Functions in pyflow_acdc.Time_series_clustering. Representative-period clustering reduces long time-series inputs to a weighted set of scenarios for multi_scenario_TEP(), multi_period_MS_TEP(), and related TEP drivers.

Workflow guides: Transmission Expansion Planning (TEP and MS TEP) (TEP and MS TEP), Multi-period Transmission Expansion Planning (MP TEP and MP+MS TEP) (MP TEP and MP+MS TEP).

`clustering_options`¶

TEP functions accept a clustering_options dict, normally processed by cluster_analysis(). To reload saved clusters without re-running the algorithms, pass precomputed_clusters_path (see Precomputed clusters and the MS TEP example in pyflow_tests/doc_examples/tep/02_multi_scenario_tep.py).

Use with years_data="23,24" on NS_MTDC_2025 so time-series length matches the JSON payload.

Key	Role
`n_clusters`	Number of representative periods (scenarios) passed to the clustering algorithm.
`time_series`	TS types to include (e.g. `["price", "Load", "WPP"]`). Series on the grid whose `type` is not listed are dropped before clustering.
`central_market`	List of price-zone names whose attached series are kept for market-linked types (`price`, `Load`, `PGL_min`, `PGL_max`, `a_CG`, `b_CG`, `c_CG`). An empty list (`[]`) keeps all zones in the grid — this is the usual choice on multi-zone cases such as `NS_MTDC_2025`. To cluster only around selected hubs, pass e.g. `["NL", "DE"]`; series tied to other zones are then excluded.
`thresholds`	Two-element list `[cv_threshold, correlation_threshold]` used in `filter_data()` and identify_correlations`(). With `[0, 0.8]` (typical): no CV pre-filtering (`0` disables it), and pairs with `\|correlation\| > 0.8` form correlated groups. When `cv_threshold > 0`, series whose coefficient of variation exceeds that value are removed before clustering.
`correlation_decisions`	Three-element list `[clean, method, scale_groups]` for identify_correlations`(). `[True, 3, True]` means: reduce redundant series in each correlated group (clean), use method `3` (PCA representative: keep the member most aligned with the group’s first principal component), and scale the kept series by `sqrt(group size)` so merged information is not under-weighted. Set `clean` to `False` to skip correlation reduction. Methods `1` and `2` keep the highest-variance member or replace the group with a single PC1 column respectively (see `identify_correlations()`).
`cluster_algorithm`	e.g. `kmedoids`, `kmeans_medoids`, `Kmeans`
`precomputed_clusters_path`	JSON path; skips re-clustering when set (see `load_precomputed_clusters_to_grid()`)
`print_details`	When `True`, print filtering statistics (mean, std, CV per series), excluded columns, correlated groups, deduplication choices, and clustering diagnostics to stdout. Use `False` in batch tests to keep output quiet.

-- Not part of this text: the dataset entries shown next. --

theorem shootdownAck_announced (h : (s.die Config.infieldDie).stopped = false) :
    exec (.shootdownAck j) s =
      .next (if w.dies = [] ∧ (List.range Config.dieCount).all (fun d => !s.busyDie d j) = true then s.takeEffect j w else s) := by
  change execShootdownAck j s = _
  unfold execShootdownAck
  refine event_step h ?_
  unfold State.endShoot
  rw [hw]

end

/-! ## What is on its way (R119, R177, R178, R182, R184, R185) -/

section
variable {s : State} {n : Nat} (h : (s.die Config.infieldDie).stopped = false)
include h

theorem queueMessageArrival_at {m : Msg} (hm : s.msgs[n]? = some m) :
    exec (.queueMessageArrival n) s = .next (if s.hasRoom m then s.enterPort n m else s) := by
  change execQueueMessageArrival n s = _
  unfold execQueueMessageArrival
  refine event_step h ?_
  simp only [hm]

theorem batonIn_at {b : Baton} (hb : s.batons[n]? = some b) :
    event Config.infieldDie (fun s => s.batonIn n b.isCrew) s = .next (({ s with batons := dropAt n s.batons } : State).arrive b) := by
  refine event_step h ?_
  unfold State.batonIn
  rw [hb]
  exact if_pos rfl

theorem answerIn_at {b : Baton} (hb : s.answers[n]? = some b) :
    event Config.infieldDie (fun s => s.answerIn n b.verdict.isSome) s = .next (({ s with answers := dropAt n s.answers } : State).hear b) := by
  refine event_step h ?_
  unfold State.answerIn
  rw [hb]
  exact if_pos rfl

theorem signalIn_at {g : HSig} (hg : s.sigs[n]? = some g) :
    event Config.infieldDie (fun s => s.signalIn n g.rel g.broken) s = .next (({ s with sigs := dropAt n s.sigs } : State).hbDeliver g) := by
  refine event_step h ?_
  unfold State.signalIn
  rw [hg]
  exact if_pos ⟨rfl, rfl⟩

theorem batonArrivals_at {b : Baton} (hb : s.batons[n]? = some b) :
    let u := ({ s with batons := dropAt n s.batons } : State).arrive b
    (b.isCrew = false → exec (.batonArrival n) s = .next u) ∧ (b.isCrew = true → exec (.crewBatonArrival n) s = .next u) := by
  have hin := batonIn_at h hb
  exact ⟨fun hk => by rw [hk] at hin; exact hin, fun hk => by rw [hk] at hin; exact hin⟩

theorem batonAnswers_at {b : Baton} (hb : s.answers[n]? = some b) : let u : State := { s with answers := dropAt n s.answers }
    (b.verdict = none → exec (.batonAccepted n) s = .next (u.setSlot b.origin Slot.dflt)) ∧
      ∀ r, b.verdict = some r → exec (.batonRefusal n) s = .next (u.hear b) := by
  have hin := answerIn_at h hb
  refine ⟨fun hv => ?_, fun r hv => by rw [hv] at hin; exact hin⟩
  rw [hv] at hin
  refine Eq.trans hin ?_
  unfold State.hear
  rw [hv]

theorem hurdleSignals_at {g : HSig} (hg : s.sigs[n]? = some g) : let u := ({ s with sigs := dropAt n s.sigs } : State).hbDeliver g
    (g.rel = false → g.broken = false → exec (.hurdleSignal n) s = .next u) ∧
    (g.rel = true → g.broken = false → exec (.hurdleRelease n) s = .next u) ∧
    (g.rel = false → g.broken = true → exec (.brokenSignal n) s = .next u) ∧
    (g.rel = true → g.broken = true → exec (.brokenRelease n) s = .next u) := by
  have hin := signalIn_at h hg
  refine ⟨fun hr hb => ?_, fun hr hb => ?_, fun hr hb => ?_, fun hr hb => ?_⟩ <;>
  · rw [hr, hb] at hin
    exact hin

end

/-- A write of XPC from outside takes a code address alone (R372). -/
theorem xpcWrite_live {s : State} (x : Word) (h : s.live) : exec (.xpcWrite x) s =
    .next (if x.toNat < 2 ^ 56 ∧ x.toNat % 8 = 0 then s.modSlot s.cur fun y => { y with sp := { y.sp with xpc := x, rmark := false } } else s) := by
  have hcode : codeAddress x = true ↔ x.toNat < 2 ^ 56 ∧ x.toNat % 8 = 0 := by simp [codeAddress]
  refine event_step h.1 ?_
  simp only [hcode]
  rfl

/-! ## The obligation -/

/-- Settles O57: each step is its definition at the branch that its condition selects, and what it leaves alone follows from the parts. -/
theorem threadSteps : Obligations.ThreadSteps := by
  unfold Obligations.ThreadSteps
  refine ⟨fun s x hl => xpcWrite_live x hl, ?slots, ?laps, ?walks, fun s d j w h hw => shootdown_announced hw h,
    fun s j w h hw => shootdownAck_announced hw h, fun s j w => State.takeEffect_entries, ?queues, ?landing,
    fun s b => State.arrive_refused, fun s b v => rfl, fun s b r hb => State.hear_refused hb, fun s c a => s.refuseCrew_spec c a,
    fun s c k => s.failJoin_spec c k, fun s n m => s.enterPort_spec n m,
    fun s g => ⟨State.hbDeliver_signal rfl, State.hbDeliver_release rfl⟩, ?crews⟩
  case slots =>
    intro s t h
    exact ⟨ptsTick_due h, ptsTick_idle h, cancelDelivery_unit h, cancelDelivery_starter h, cancelHandlerTimeout_due h,
      fun n m => assignEnded_room h, fun p l => translationRequest_hit h, fun p => translationRequest_new h⟩
  case laps =>
    intro s c h
    exact ⟨lapBoundary_begins h, lapBoundary_idle h, s.lapStart_begun c⟩
  case walks =>
    intro s d j p w h hw
    exact ⟨fun l => walkEnd_leaf h hw, fun e => walkEnd_stop h hw⟩
  case queues =>
    intro s n h
    exact ⟨fun m => queueMessageArrival_at h, fun b => batonArrivals_at h, fun b => batonAnswers_at h, fun g => hurdleSignals_at h⟩
  case landing =>
    intro s b c hc ht hr hb
    subst hc
    rw [State.arrive_single hr hb]
    refine ⟨fun hroom => State.land_waits ht (not_not.1 hroom), fun hfull hbuf => ?_, fun hfull => State.land_noRoom ht hfull⟩
    rw [State.land_buffered ht hfull hbuf]
    have hcore : (((s.modCore b.dest fun x => { x with landed := x.landed ++ [{ b with held := true }] }).countMigr b.dest).core b.dest) =
        { s.core b.dest with landed := (s.core b.dest).landed ++ [{ b with held := true }], migrs := ((s.core b.dest).migrs + 1) % 2 ^ 48 } := by
      unfold State.countMigr
      rw [State.core_modCore_self, State.core_modCore_self]
    exact ⟨rfl, congrArg Core.landed hcore, congrArg Core.migrs hcore⟩
  case crews =>
    intro s c j id h
    exact ⟨fun a => crewAdmissionTimeout_found h, crewRefusalWindowEnd_forgets h, fun k => crewjTimeout_found h,
      crewjRefusalWindowEnd_forgets h⟩

end Sys2Proof.Machine
end

section
/-! SUPPORT. A launch that is not pre-empted stays so: of the steps that a pass of a pre-emption takes, only its last says PRE-EMPTED (R381,
R388, R389). A lemma has the name of the operation that keeps it so. -/
namespace Sys2Proof.Machine

/-! ## Launches that are not pre-empted -/

/-- The launch that an id names in a list is not PRE-EMPTED. -/
def NoneSaved (i : Word) (ls : List Launch) : Prop := ∀ l, ls.find? (fun l => decide (l.id = i)) = some l → l.st ≠ 3

/-- A change of every launch that keeps its id and pre-empts none. -/
theorem NoneSaved.map {i : Word} {ls : List Launch} (h : NoneSaved i ls) {g : Launch → Launch} (hid : ∀ l, (g l).id = l.id)
    (hst : ∀ l, (g l).st = 3 → l.st = 3) : NoneSaved i (ls.map g) := by
  intro l hl
  have hsame : ((fun l : Launch => decide (l.id = i)) ∘ g) = fun l => decide (l.id = i) := funext fun l => by simp [hid]
  rw [List.find?_map, hsame] at hl
  obtain ⟨q, hq, rfl⟩ := Option.map_eq_some_iff.1 hl
  exact fun h3 => h q hq (hst q h3)

/-- The launch that an id names in its job is not PRE-EMPTED. -/
def State.Unsaved (s : State) (i : Word) : Prop := ∀ x, s.job (idJob i) = some x → NoneSaved i x.launches

theorem State.unsaved_of_launchAt {s : State} {i : Word} {l : Launch} (hl : s.launchAt i = some l) (h : l.st ≠ 3) : s.Unsaved i := by
  intro x hx q hq
  unfold State.launchAt at hl
  rw [hx] at hl
  obtain rfl : q = l := Option.some.inj (hq.symm.trans hl)
  exact h

section
variable {s : State} {i : Word}

theorem State.Unsaved.launchAt (h : s.Unsaved i) {l : Launch} (hl : s.launchAt i = some l) : l.st ≠ 3 := by
  obtain ⟨x, hx, hl⟩ := Option.bind_eq_some_iff.1 hl
  exact h x hx l hl

/-- Only the jobs matter. -/
theorem State.Unsaved.of_jobs {u : State} (h : s.Unsaved i) (e : u.jobs = s.jobs) : u.Unsaved i := by
  intro x hx
  refine h x ?_
  unfold State.job at hx ⊢
  rwa [← e]

theorem State.Unsaved.ite {c : Prop} [Decidable c] {t : State} (hs : s.Unsaved i) (ht : t.Unsaved i) : (if c then s else t).Unsaved i := by
  split
  · exact hs
  · exact ht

The four keys highlighted in the doc example work together as a preprocessing pipeline before the chosen cluster_algorithm runs: restrict which series enter the feature matrix (time_series, central_market), optionally drop high-CV or highly correlated columns (thresholds, correlation_decisions), then form n_clusters representative periods. Set print_details=True while tuning a case; set it False once options are fixed.

Examples¶

Runnable scripts live in pyflow_tests/doc_examples/clustering/ and are executed by test_docs_clustering.py.

Precomputed clusters¶

"""Docs: api/clustering.rst — Precomputed clusters"""
import pyflow_acdc as pyf
from pyflow_tests.test_constants import north_sea_ms_clustering_options

grid, _ = pyf.cases["NS_MTDC_2025"](years_data="23,24", expandable=False, online=False)
n_clusters, clustered = pyf.cluster_analysis(grid, north_sea_ms_clustering_options())

assert clustered is True
assert n_clusters == 4
assert 4 in grid.Clusters

Live clustering¶

"""Docs: api/clustering.rst — Live clustering"""
import pyflow_acdc as pyf

grid, _ = pyf.cases["NS_MTDC_2025"](years_data="24", expandable=False, online=False)
clustering_options = {
    "n_clusters": 2,
    "time_series": ["price", "Load"],
    "central_market": [],
    "thresholds": [0, 0.8],
    "correlation_decisions": [False, "1", False],
    "cluster_algorithm": "Kmeans",
    "print_details": False,
}
n_clusters, clustered = pyf.cluster_analysis(grid, clustering_options)

assert clustered is True
assert n_clusters == 2
assert 2 in grid.Clusters

Exploratory sweep¶

"""Docs: api/clustering.rst — Exploratory clustering sweep"""
import tempfile

import pyflow_acdc as pyf
from pyflow_acdc.Time_series_clustering import run_clustering_analysis

grid, _ = pyf.cases["NS_MTDC_2025"](years_data="24", expandable=False, online=False)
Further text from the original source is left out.